In the listing below, find the line with "-- ==== Sys2Proof/Proofs/HaltLines.lean" and the line with "riseHalt s = assertHalt". Repeat those two lines and all lines between them exactly.

*** Block opens ***

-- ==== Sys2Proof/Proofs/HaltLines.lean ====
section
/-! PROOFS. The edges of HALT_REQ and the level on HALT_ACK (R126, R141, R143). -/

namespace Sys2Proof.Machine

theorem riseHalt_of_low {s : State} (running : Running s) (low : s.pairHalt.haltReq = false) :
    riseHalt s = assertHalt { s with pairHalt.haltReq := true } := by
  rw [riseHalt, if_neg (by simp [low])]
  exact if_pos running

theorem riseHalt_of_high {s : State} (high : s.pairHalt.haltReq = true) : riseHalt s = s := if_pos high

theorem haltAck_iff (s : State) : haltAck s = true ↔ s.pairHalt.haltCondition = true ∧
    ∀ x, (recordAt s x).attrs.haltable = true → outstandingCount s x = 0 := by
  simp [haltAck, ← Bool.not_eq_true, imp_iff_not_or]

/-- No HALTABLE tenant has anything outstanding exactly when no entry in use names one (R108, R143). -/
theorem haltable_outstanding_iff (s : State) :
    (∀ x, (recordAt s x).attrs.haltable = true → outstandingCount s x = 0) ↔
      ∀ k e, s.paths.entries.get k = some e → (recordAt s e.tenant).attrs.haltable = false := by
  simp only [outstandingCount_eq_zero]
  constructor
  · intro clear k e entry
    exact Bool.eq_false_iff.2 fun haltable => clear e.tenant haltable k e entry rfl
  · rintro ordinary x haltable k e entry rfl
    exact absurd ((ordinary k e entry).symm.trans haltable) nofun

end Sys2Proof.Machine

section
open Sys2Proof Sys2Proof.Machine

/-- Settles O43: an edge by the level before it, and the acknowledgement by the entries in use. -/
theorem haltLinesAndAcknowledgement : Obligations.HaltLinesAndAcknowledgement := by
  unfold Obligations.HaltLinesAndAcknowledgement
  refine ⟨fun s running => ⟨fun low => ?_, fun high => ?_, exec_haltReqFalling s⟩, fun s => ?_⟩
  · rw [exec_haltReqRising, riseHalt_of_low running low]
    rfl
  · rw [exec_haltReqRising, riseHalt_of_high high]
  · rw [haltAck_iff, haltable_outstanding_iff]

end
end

*** Block closes ***
*** Block opens ***

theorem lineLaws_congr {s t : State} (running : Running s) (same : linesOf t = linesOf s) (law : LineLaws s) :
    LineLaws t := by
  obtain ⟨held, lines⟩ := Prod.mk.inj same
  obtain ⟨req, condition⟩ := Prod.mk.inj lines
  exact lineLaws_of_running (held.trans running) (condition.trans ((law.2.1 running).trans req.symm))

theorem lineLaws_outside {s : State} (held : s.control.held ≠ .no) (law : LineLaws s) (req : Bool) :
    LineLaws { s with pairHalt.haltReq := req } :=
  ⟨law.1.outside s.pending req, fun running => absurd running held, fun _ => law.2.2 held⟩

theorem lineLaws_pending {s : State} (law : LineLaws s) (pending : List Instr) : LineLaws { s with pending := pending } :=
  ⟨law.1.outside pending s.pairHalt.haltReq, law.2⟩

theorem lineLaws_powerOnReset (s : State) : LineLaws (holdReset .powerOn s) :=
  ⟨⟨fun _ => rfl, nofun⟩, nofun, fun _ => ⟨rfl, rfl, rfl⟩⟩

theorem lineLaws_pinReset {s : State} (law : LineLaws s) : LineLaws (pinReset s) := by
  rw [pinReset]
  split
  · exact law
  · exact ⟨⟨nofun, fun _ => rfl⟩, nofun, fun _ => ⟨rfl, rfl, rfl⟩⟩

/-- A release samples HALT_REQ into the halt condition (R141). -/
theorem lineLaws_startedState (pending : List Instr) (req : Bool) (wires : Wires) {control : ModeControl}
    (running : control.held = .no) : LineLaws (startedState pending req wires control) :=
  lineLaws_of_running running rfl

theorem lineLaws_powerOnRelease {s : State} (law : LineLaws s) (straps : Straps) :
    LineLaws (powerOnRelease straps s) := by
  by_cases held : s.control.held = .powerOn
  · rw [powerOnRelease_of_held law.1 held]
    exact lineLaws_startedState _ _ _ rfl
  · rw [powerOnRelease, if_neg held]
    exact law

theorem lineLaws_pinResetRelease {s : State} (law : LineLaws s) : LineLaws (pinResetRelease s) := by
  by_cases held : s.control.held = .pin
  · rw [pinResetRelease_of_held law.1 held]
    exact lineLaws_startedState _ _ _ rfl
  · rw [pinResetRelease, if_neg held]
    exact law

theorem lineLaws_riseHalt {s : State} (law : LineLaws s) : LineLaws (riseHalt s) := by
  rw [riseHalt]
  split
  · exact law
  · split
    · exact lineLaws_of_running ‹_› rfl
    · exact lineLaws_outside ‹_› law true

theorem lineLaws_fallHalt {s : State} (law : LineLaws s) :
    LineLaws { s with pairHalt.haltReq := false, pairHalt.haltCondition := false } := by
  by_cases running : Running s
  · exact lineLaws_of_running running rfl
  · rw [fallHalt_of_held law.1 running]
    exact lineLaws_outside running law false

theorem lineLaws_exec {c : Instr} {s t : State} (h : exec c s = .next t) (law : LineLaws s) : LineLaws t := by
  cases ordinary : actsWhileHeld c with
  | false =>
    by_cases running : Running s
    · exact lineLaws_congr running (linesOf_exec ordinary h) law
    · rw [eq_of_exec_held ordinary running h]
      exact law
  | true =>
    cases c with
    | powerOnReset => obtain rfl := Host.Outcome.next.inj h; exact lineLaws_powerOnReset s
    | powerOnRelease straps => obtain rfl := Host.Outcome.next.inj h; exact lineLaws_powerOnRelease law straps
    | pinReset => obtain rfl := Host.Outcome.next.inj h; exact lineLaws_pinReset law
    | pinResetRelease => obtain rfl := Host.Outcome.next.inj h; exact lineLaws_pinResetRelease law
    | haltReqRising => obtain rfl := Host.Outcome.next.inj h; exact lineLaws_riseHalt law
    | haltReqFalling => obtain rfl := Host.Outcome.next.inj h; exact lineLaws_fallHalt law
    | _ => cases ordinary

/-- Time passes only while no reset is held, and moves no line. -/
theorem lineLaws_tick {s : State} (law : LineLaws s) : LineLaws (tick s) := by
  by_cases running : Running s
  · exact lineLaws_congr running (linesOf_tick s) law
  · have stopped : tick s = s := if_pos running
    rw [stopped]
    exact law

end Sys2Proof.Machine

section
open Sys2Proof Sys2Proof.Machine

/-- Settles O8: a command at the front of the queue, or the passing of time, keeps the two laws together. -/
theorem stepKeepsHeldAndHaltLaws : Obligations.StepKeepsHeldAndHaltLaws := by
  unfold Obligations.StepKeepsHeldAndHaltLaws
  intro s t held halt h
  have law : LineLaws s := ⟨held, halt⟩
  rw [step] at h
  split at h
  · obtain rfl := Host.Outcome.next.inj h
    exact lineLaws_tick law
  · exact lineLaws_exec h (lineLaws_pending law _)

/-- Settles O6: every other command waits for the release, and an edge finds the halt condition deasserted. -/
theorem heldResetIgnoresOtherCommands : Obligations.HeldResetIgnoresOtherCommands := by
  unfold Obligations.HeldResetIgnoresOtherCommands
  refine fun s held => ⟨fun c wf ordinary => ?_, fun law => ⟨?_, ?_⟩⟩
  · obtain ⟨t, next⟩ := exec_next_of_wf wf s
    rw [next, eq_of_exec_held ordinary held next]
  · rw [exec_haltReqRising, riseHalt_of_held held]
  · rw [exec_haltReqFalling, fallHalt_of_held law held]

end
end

*** Block closes ***

◆ EXERCISE ANSWER
-- ==== Sys2Proof/Proofs/HaltLines.lean ====
section
/-! PROOFS. The edges of HALT_REQ and the level on HALT_ACK (R126, R141, R143). -/

namespace Sys2Proof.Machine

theorem riseHalt_of_low {s : State} (running : Running s) (low : s.pairHalt.haltReq = false) :
    riseHalt s = assertHalt { s with pairHalt.haltReq := true } := by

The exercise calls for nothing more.